[Collected data entries]
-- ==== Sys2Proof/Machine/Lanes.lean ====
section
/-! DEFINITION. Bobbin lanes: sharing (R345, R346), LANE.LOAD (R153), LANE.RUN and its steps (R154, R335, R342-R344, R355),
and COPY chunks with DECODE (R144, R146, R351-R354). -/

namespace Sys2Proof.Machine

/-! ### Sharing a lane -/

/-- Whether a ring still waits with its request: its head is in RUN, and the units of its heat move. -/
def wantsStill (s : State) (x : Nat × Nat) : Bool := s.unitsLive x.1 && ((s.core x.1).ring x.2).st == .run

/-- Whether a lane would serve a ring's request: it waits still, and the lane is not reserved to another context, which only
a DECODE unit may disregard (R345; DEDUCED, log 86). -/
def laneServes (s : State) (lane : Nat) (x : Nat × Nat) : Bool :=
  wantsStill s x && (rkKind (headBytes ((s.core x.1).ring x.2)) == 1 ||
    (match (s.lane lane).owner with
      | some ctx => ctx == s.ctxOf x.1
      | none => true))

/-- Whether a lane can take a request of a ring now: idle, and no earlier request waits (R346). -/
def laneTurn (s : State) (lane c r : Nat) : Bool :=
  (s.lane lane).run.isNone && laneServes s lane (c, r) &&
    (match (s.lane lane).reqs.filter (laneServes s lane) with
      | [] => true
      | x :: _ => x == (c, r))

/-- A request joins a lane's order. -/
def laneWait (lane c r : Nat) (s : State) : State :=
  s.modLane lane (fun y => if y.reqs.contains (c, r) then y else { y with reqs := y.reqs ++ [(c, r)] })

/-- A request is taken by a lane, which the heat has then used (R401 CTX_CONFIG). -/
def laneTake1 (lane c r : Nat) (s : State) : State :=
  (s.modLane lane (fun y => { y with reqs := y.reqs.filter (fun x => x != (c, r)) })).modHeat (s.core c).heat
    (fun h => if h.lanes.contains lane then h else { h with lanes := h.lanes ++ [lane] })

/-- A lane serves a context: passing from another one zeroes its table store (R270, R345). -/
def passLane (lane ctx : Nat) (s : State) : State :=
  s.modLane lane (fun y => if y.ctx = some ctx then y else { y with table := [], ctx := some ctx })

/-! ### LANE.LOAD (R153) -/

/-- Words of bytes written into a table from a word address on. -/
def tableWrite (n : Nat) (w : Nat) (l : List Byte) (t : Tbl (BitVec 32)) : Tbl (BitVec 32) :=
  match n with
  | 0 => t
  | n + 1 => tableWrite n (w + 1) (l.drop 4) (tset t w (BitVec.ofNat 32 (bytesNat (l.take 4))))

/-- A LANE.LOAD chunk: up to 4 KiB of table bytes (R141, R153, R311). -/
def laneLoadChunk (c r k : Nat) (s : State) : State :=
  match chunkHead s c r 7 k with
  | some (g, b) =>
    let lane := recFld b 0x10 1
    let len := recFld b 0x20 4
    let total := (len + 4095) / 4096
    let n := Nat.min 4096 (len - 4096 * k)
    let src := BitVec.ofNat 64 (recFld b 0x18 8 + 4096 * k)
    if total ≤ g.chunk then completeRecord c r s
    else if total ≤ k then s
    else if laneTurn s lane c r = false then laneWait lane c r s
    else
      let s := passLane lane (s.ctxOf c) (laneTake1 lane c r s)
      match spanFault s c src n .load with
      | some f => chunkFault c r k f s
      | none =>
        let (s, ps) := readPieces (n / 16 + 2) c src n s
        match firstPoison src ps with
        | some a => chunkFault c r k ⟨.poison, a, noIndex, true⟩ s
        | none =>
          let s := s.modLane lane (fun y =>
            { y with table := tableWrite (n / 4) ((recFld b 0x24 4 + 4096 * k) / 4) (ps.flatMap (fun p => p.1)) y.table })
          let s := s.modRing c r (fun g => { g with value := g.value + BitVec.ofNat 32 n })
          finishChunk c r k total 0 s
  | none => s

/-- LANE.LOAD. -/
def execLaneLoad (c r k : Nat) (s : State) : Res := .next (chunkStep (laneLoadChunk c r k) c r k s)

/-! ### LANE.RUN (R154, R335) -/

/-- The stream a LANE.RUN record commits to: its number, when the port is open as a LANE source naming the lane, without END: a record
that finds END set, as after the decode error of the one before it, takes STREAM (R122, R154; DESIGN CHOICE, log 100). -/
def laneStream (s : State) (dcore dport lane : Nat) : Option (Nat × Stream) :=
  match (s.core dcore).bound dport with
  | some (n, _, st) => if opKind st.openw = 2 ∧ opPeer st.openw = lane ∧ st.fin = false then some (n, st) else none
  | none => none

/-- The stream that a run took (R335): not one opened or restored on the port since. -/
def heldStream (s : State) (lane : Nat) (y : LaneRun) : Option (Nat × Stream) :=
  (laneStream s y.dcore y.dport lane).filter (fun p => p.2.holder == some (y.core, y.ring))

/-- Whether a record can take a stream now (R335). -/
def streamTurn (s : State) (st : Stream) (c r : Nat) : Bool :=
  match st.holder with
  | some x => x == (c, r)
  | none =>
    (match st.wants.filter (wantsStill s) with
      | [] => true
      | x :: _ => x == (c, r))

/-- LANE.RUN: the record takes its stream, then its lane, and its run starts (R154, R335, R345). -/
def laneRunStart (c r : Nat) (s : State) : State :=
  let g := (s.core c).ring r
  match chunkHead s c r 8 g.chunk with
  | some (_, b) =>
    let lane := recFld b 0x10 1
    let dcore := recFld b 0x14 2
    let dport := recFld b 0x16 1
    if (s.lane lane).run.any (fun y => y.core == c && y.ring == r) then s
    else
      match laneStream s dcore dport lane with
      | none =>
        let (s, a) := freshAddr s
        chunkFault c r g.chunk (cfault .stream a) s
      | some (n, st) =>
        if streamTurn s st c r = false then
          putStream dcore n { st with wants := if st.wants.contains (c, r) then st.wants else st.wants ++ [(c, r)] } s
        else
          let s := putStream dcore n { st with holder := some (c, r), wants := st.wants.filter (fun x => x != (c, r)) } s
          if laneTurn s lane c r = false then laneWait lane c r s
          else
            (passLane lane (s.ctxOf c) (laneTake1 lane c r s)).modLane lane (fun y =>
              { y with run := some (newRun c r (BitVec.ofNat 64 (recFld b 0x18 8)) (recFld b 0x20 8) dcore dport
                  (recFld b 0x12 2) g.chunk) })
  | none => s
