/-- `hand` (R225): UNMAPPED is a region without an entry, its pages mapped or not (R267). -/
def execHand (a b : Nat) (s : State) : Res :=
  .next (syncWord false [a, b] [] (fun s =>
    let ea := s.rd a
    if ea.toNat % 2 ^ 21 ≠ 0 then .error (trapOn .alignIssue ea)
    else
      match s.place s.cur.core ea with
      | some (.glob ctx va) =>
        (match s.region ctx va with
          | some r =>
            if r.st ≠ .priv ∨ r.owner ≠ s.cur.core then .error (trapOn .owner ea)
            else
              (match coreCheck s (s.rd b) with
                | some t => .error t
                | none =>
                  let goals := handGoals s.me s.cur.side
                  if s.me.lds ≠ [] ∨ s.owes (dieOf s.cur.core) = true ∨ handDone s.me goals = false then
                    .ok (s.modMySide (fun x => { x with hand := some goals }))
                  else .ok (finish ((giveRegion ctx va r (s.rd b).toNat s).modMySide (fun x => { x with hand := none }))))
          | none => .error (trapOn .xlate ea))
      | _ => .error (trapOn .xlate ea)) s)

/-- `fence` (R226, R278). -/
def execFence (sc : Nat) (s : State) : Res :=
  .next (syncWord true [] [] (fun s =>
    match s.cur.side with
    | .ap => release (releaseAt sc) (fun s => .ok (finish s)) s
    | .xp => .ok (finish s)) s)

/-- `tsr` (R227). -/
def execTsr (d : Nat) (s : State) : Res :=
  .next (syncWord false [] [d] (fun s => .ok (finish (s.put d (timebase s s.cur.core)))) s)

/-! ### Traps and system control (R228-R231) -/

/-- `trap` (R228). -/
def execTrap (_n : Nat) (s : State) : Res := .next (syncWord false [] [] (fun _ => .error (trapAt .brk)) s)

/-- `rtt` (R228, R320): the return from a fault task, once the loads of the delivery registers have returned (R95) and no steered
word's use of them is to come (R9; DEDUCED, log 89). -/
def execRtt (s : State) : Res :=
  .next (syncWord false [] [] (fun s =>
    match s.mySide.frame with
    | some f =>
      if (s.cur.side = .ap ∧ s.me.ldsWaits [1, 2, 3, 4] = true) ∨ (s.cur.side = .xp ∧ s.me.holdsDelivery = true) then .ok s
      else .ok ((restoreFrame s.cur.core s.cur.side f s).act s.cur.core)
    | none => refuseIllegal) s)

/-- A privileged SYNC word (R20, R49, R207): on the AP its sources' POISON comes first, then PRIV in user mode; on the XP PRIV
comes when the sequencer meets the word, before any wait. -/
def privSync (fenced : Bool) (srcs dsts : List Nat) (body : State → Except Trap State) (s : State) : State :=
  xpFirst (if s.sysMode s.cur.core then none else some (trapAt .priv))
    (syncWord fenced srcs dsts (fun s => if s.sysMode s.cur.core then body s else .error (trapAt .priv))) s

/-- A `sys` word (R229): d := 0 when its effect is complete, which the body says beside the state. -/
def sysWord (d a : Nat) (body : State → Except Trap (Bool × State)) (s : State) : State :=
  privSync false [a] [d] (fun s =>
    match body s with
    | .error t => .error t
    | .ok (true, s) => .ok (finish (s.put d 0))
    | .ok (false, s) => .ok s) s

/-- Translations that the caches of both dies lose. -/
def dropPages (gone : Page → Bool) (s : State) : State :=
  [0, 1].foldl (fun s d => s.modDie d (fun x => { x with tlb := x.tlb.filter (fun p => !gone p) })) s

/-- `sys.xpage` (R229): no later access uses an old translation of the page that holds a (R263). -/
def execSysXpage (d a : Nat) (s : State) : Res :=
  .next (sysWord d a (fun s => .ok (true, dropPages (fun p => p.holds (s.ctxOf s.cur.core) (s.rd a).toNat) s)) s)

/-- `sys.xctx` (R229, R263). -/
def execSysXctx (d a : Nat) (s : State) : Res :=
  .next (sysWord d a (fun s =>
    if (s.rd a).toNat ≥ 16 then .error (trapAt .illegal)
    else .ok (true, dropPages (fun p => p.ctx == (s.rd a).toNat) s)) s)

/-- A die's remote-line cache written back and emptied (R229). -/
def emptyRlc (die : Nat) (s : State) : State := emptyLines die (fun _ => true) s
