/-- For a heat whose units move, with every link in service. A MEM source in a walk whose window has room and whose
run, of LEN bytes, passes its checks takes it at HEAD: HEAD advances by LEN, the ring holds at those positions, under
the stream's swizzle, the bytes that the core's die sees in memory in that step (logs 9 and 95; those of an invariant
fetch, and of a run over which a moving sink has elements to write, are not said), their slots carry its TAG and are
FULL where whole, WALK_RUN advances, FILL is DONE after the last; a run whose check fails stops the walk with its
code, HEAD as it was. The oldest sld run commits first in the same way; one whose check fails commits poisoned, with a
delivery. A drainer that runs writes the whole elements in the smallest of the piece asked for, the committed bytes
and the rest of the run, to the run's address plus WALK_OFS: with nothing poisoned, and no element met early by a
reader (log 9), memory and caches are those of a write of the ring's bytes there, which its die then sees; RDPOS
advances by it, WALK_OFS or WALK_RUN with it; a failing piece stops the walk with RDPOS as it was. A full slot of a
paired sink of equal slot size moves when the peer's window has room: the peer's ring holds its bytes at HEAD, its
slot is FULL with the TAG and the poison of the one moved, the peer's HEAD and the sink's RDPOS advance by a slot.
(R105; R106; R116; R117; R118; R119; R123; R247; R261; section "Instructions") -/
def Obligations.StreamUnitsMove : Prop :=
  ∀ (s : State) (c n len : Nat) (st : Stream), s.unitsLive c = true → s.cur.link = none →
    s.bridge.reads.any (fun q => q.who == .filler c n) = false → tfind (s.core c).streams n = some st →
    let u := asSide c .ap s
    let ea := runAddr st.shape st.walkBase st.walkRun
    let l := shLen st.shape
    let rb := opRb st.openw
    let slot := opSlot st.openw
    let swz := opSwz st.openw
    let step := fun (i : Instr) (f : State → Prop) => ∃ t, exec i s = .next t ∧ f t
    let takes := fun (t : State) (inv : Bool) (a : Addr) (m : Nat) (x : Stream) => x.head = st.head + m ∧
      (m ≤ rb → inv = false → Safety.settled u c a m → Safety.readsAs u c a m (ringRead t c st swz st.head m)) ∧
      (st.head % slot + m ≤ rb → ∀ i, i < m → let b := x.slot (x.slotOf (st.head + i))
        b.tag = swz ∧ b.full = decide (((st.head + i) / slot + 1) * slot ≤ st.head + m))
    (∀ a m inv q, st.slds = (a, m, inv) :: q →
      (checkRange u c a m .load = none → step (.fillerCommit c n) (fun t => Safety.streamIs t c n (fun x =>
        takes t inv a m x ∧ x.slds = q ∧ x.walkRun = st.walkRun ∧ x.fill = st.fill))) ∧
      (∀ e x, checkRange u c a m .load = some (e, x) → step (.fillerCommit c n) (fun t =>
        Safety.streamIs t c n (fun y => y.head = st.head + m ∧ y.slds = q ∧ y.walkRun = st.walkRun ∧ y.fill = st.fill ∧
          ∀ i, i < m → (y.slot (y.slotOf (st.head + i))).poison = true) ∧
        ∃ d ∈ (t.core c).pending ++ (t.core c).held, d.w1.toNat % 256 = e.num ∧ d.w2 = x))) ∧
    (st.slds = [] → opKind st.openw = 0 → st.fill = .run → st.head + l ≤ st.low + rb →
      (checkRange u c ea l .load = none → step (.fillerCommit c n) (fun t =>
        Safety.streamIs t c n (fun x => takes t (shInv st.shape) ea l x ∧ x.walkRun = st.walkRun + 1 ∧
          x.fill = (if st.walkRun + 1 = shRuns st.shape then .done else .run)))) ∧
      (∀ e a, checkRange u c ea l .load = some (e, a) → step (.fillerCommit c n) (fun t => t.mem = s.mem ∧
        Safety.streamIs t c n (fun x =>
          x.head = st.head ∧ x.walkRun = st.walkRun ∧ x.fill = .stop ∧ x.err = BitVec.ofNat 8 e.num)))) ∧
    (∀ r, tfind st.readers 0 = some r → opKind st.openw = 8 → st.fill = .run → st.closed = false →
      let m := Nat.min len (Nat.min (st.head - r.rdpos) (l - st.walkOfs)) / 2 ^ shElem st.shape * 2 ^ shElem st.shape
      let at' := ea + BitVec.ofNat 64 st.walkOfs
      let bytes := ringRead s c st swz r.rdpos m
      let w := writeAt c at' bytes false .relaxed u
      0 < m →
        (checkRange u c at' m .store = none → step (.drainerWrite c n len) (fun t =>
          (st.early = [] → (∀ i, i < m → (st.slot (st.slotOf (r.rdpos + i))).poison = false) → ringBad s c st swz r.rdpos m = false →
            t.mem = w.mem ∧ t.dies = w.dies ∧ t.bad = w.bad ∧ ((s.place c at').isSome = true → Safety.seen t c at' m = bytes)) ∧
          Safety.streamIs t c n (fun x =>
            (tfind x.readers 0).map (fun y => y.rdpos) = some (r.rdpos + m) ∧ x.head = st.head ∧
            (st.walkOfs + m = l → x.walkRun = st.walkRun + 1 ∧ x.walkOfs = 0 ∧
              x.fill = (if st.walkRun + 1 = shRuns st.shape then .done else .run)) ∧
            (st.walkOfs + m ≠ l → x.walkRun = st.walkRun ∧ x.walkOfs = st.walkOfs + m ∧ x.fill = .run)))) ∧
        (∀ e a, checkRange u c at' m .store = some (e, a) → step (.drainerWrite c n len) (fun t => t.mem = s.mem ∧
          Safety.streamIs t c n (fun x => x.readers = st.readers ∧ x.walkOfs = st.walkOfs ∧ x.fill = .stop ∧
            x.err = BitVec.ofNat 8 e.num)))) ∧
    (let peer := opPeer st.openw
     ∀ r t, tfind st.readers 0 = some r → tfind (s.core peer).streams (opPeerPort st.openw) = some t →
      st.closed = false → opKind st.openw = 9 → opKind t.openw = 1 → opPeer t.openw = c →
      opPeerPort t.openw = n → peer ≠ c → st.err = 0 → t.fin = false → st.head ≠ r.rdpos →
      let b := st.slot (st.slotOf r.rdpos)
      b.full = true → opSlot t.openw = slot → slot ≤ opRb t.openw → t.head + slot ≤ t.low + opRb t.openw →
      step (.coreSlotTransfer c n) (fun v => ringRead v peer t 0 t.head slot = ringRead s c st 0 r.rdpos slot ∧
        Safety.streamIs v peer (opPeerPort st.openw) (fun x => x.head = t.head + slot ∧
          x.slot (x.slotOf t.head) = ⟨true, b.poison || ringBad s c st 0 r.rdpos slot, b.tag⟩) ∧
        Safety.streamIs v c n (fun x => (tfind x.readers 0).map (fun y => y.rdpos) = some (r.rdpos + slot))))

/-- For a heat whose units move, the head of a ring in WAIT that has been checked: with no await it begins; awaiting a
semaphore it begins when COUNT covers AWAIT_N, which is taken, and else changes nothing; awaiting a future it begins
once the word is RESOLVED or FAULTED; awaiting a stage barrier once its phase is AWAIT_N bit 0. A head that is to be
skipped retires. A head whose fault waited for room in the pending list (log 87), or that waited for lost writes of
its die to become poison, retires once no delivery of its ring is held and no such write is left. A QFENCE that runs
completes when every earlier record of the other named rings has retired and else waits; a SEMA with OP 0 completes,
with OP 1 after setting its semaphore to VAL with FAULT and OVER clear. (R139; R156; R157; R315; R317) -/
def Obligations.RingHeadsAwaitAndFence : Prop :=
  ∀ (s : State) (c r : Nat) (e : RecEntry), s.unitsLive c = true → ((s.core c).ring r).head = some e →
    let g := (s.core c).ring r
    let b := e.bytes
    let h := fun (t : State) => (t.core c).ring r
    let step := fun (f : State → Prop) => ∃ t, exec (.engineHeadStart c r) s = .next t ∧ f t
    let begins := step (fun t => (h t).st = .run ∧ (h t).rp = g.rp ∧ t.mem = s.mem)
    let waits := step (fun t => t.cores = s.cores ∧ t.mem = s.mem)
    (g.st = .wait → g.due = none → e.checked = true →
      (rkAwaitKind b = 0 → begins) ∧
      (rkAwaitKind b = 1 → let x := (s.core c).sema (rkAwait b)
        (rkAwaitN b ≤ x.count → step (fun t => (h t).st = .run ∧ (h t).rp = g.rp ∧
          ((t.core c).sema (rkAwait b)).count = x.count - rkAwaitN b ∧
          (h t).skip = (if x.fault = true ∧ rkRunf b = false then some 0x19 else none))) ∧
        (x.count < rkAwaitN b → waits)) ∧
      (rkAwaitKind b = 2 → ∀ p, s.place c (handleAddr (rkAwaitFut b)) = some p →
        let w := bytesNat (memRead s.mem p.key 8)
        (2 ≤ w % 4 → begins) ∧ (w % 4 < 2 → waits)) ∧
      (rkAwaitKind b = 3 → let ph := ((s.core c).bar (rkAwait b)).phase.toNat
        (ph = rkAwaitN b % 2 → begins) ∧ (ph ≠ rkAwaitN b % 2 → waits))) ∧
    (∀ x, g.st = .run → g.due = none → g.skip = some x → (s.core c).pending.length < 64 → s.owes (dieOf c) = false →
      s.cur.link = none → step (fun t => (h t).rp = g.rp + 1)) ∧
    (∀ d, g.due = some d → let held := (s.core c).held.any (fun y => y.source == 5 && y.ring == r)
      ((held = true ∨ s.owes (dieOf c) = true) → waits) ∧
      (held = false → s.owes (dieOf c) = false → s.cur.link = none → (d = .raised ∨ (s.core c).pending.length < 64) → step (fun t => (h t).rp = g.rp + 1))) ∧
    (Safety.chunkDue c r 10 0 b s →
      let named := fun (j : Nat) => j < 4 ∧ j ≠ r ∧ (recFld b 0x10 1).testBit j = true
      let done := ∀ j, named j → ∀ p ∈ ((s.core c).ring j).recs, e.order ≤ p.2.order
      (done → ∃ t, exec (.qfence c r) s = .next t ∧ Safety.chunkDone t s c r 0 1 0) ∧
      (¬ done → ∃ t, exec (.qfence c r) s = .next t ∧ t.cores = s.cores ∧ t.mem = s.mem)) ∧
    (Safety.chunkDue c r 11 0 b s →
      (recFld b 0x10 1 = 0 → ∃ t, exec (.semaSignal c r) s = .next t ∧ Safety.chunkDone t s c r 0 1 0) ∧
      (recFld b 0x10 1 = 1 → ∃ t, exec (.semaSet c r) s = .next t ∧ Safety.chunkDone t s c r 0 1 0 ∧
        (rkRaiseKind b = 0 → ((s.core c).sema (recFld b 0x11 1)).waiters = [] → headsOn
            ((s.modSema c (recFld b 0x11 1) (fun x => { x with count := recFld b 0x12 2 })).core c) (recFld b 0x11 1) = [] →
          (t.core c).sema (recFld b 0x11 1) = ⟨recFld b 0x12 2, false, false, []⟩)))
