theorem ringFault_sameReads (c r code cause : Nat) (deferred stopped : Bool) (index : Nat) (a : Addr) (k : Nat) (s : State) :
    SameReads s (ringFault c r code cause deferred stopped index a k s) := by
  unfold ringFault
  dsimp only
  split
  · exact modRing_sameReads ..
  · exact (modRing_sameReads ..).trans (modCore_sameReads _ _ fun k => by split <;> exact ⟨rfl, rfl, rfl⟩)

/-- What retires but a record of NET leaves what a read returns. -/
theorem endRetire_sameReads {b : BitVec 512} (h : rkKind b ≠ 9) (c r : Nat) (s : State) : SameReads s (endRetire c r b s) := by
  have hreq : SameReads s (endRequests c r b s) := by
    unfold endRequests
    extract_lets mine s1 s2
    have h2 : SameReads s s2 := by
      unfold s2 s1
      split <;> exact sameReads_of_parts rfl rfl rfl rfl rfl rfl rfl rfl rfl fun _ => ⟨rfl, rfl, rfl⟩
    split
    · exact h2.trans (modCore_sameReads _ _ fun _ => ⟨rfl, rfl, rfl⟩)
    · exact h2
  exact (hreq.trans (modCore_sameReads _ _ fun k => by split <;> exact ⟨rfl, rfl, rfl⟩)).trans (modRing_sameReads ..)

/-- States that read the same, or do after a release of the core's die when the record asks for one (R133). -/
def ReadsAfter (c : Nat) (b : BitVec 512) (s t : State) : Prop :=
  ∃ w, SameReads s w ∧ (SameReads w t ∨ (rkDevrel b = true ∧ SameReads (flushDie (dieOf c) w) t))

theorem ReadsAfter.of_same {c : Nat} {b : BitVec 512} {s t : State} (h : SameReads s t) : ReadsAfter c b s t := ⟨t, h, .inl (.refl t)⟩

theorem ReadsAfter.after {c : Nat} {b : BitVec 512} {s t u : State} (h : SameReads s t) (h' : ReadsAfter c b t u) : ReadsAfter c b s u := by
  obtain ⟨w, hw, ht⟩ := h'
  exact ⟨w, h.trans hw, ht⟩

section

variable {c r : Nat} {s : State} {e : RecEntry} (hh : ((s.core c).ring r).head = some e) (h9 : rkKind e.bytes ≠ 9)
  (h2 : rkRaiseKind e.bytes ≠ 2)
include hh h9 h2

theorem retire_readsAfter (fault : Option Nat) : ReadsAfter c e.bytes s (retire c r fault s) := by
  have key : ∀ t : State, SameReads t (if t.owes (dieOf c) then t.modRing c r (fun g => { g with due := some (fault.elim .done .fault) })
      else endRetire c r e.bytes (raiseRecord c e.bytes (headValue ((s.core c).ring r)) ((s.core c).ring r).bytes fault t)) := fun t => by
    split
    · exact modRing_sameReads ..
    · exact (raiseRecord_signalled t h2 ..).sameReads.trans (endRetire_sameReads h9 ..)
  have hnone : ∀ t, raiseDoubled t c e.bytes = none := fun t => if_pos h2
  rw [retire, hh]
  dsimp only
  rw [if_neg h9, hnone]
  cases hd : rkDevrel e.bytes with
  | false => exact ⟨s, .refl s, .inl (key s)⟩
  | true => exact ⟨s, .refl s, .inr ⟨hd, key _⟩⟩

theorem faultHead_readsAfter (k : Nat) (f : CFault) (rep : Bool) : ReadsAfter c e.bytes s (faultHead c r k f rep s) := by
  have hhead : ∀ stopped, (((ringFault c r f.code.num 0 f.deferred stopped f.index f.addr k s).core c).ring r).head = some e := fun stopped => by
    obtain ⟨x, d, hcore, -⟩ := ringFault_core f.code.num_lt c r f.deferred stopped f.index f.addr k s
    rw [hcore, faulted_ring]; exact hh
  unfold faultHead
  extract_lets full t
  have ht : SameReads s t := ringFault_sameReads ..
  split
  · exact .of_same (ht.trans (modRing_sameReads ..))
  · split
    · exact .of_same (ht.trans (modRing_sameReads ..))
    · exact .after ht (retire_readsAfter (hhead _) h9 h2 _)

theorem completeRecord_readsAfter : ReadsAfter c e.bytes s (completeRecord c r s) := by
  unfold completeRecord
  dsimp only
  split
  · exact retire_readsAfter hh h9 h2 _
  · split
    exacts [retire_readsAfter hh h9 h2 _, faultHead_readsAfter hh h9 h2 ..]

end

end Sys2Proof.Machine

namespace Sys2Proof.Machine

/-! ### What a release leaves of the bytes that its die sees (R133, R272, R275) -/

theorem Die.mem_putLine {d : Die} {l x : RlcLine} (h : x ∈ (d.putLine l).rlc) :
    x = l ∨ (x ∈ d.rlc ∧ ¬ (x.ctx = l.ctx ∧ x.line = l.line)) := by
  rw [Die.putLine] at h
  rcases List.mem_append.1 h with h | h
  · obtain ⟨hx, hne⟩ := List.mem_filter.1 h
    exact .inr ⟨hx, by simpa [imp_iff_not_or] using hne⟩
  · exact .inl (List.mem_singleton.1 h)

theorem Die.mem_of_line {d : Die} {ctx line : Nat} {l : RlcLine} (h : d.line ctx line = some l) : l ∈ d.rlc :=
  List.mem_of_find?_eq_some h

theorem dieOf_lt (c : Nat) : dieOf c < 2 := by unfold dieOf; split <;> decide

## Work instruction
Write the opening line of the data above and every line after it, exactly, stopping once you have written the line with "heat move. -/".

## Written answer
-- ==== Sys2Proof/Machine/Lanes.lean ====
section
/-! DEFINITION. Bobbin lanes: sharing (R345, R346), LANE.LOAD (R153), LANE.RUN and its steps (R154, R335, R342-R344, R355),
and COPY chunks with DECODE (R144, R146, R351-R354). -/

namespace Sys2Proof.Machine

/-! ### Sharing a lane -/

/-- Whether a ring still waits with its request: its head is in RUN, and the units of its heat move. -/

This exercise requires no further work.